Add a callback instance to the trainer.

Source code in src/torchloop/trainer.py
def add_callback(self, callback: Callback) -> None:
    """Add a callback instance to the trainer."""
    self.callbacks.append(callback)

fit(train_loader, val_loader=None, epochs=10)

Train the model.

Returns:

Type Description
dict[str, list[Any]]

history dict with train_loss, val_loss, val_metric, lr per epoch.

Source code in src/torchloop/trainer.py
def fit(
    self,
    train_loader: DataLoader,
    val_loader: Optional[DataLoader] = None,
    epochs: int = 10,
) -> dict[str, list[Any]]:
    """
    Train the model.

    Returns:
        history dict with train_loss, val_loss, val_metric, lr per epoch.
    """
    self._run_callbacks("on_train_begin", dict(self.history))
    for epoch in range(1, epochs + 1):
        t0 = time.time()
        train_loss = self._train_epoch(train_loader)
        self.history["train_loss"].append(train_loss)

        val_loss, val_metric = None, None
        if val_loader is not None:
            val_loss, val_metric = self._val_epoch(val_loader)
            self.history["val_loss"].append(val_loss)
            self.history["val_metric"].append(val_metric)
            self._checkpoint(val_loss)

        self._step_scheduler(val_loss)
        current_lr = self._current_lr()
        self.history["lr"].append(current_lr)

        self._log(
            epoch, epochs, train_loss, val_loss,
            val_metric, current_lr, time.time() - t0,
        )

        epoch_logs = {
            "epoch": epoch,
            "train_loss": train_loss,
            "val_loss": val_loss,
            "val_metric": val_metric,
            "lr": current_lr,
        }
        self._run_callbacks("on_epoch_end", epoch_logs)

        if self._should_stop():
            print(f"  Early stopping triggered at epoch {epoch}.")
            break

    if self._best_state is not None:
        self.model.load_state_dict(self._best_state)
        print("  Restored best model weights.")

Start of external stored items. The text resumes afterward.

-- ==== Sys2Proof/Machine/Regs.lean ====
section
/-!
DEFINITION. The registers of the CSR window and of the indirect spaces, as the register tables of the chapters give
them: one name for each place, and for each block the rows with access masks and reset values.
A place is a Nat: a CSR offset below 2^24 (R304), or the number of an indirect space times 2^24 plus the address in
it (R311).
-/

namespace Sys2Proof.Machine

/-- Which half of a 64-bit pair a register is (R310). -/
inductive Half where
  | none
  | lo
  | hi
  deriving DecidableEq, Repr

/-- What a register does beyond holding a word (Machine/Csr.lean): nothing; it shows a requester's snapshot (R310); each requester has
its own copy (R306); the groups of registers that act alike; or a register by its name. -/
inductive Hook where
  | plain
  | schedTickPeriod
  | swarmSteepPeak
  | snapshot
  | own
  | tbOwned
  | frmGrid
  | frmPolicy
  | metered
  | hidden
  | cert
  | gpio
  | line
  | lportStatus
  | lportLqStatus
  | sysIdent
  | sysResetCmd
  | sysBootCmd
  | sysAbort
  | evtSummaryLo
  | sysMsixAckLo
  | sysMsixAckHi
  | sysMsixInserviceLo
  | sysSwSet
  | msixTable
  | msixPba
  | guardUnlock
  | guardStatus
  | indData
  | sealCapture
  | tbCtl
  | tbStatus
  | tbTicksLo
  | tbNowSecLo
  | tbShortLo
  | tbIncrLo
  | tbIncrHi
  | tbOffsetSecLo
  | tbCmd
  | tbPpsCapSecLo
  | tbEvtcapStat
  | tbEvtcapSecLo
  | tbPeroutCtl
  | frmCtl
  | frmStatus
  | frmCmd
  | frmNumberLo
  | frmBiasLo
  | frmHsyncCtl
  | schedStatus
  | schedRouteSet
  | schedTmplCmd
  | schedLeafPush
  | schedLeafSpace
  | schedFlowCmd
  | schedPourBlocks
  | schedPourPlaces
  | schedFlowCfg
  | schedFlowNext
  | swarmSteepStatus
  | swarmReady01
  | swarmReady23
  | swarmSlotStatus
  | swarmDlyFill01
  | swarmDlyFill23
  | swarmDlyCmd
  | swarmDlyHeadLo
  | swarmInfStatus
  | swarmSpareCmd
  | swarmClkCtl
  | swarmIcacheCmd
  | ketStatus
  | ketSurfCmd
  | rheadCtl
  | rheadStatus
  | rheadCmd
  | rheadCommit
  | rheadOutCtl
  | rheadDpStatus
  | rheadLayerCtl
  | sportCtl
  | sportStatus
  | sportLqStatus
  | sportPreemptCtl
  | sportTxqCtl
  | sportRxqCtl
  | sportRxqTail
  | sportRxqWm
  | sportRxWmLevel
  | sportSaucerSecLo
  | sportSaucerStatus
  | packCtl
  | packPortSync
  | packUnivCmd
  | packLateData
  | packInCmd
  | packSlowSummary
  | quePushCmd
  | quePopCmd
  | queCfg
  | queCount
  | dmaCtl
  | dmaHead
  | dmaStatus
  | pairCtl
  | pairStatus
  | pairCmd
  | pairWdogKick
  | pairLinkStatus
  | weevilStatus
  | weevilRun
  | weevilMarkData
  | weevilUnusableCount
  | calStatus
  | calCmd
  | calPathValue
  | calPathInfo
  | scarabLcState
  | scarabLcCmd
  | scarabSvn
  | scarabSvnCmd
  | scarabChalCmd
  | scarabTokenCmd
  | scarabTokenStatus
  | scarabPkgCmd
  | scarabPkgStatus
  | scarabPinCmd
  | scarabPairCmd
  | scarabPairStatus
  | scarabPairIdLo
  | scarabLotIdLo
  | scarabDiePos
  | scarabUid
  | scarabDikPub
  | scarabDakPub
  | pmonCtl
  | dmxCtl
  | dmxBreakTime
  | dmxStatus
  | dmxRdmCmd
  | ltcRxTc
  | ltcRxStat
  | ltcTxCtl
  | midiRx
  | midiRxStat
  | midiTx
  | midiTxStat
  | gpioIn
  | i2cXfer
  | spiCmd
  | uartTx
  | uartRx
  | uartStat
  | mdioCmd
  deriving DecidableEq, Repr

/-- One row of a register table: its name, its offset in the block, the strides and counts of its indices, its bits
by what a write does to them (`w` takes the written value, `w1c` clears on 1, `w1s` sets on 1; every other bit keeps
its value, R6 and R308), whether it is guarded (R314), write-once (R317) or a counter, its half of a pair, its hook, the
written bits outside the sealed set (R318), and its reset value by index. -/
structure RegRow where
  name : String
  off : Nat
  dims : List (Nat × Nat) := []
  w : W32 := 0
  w1c : W32 := 0
  w1s : W32 := 0
  unsealed : W32 := 0
  gk : Bool := false
  wo1 : Bool := false
  cnt : Bool := false
  half : Half := .none
  hook : Hook := .plain
  reset : Nat → W32 := fun _ => 0

/-- The indices of offset x in strides `dims` (largest first), when x lies in the array. -/
def RegRow.indices : List (Nat × Nat) → Nat → Option (List Nat)
  | [], x => if x = 0 then some [] else Option.none
  | (s, n) :: r, x =>
    if x / s < n then (RegRow.indices r (x % s)).map (x / s :: ·) else Option.none

/-- The indices with which a row covers block offset x. -/
def RegRow.covers (row : RegRow) (x : Nat) : Option (List Nat) :=
  if x < row.off then Option.none else RegRow.indices row.dims (x - row.off)

/-- The row that covers block offset x, with its indices. -/
def RegRow.find (rows : List RegRow) (x : Nat) : Option (RegRow × List Nat) :=
  rows.findSome? fun row => (row.covers x).map fun i => (row, i)

namespace Reg

/-- The rows of a group of words that lie one after the other, each with its own reserved bits: `masks` gives the bits of each word that
a write takes (R6). -/
def wordRows (row : RegRow) (masks : List W32) : List RegRow :=
  masks.zipIdx.map fun (m, w) => { row with off := row.off + 4 * w, w := m, unsealed := row.unsealed &&& m }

    self._run_callbacks("on_train_end", dict(self.history))
    return self.history

load(path)

Load model state dict from path.

Source code in src/torchloop/trainer.py
def load(self, path: str | Path) -> None:
    """Load model state dict from path."""
    self.model.load_state_dict(
        torch.load(path, map_location=self.device)
    )
    print(f"  Loaded ← {path}")

save(path)

Save model state dict to path.

Source code in src/torchloop/trainer.py
def save(self, path: str | Path) -> None:
    """Save model state dict to path."""
    torch.save(self.model.state_dict(), path)
    print(f"  Saved → {path}")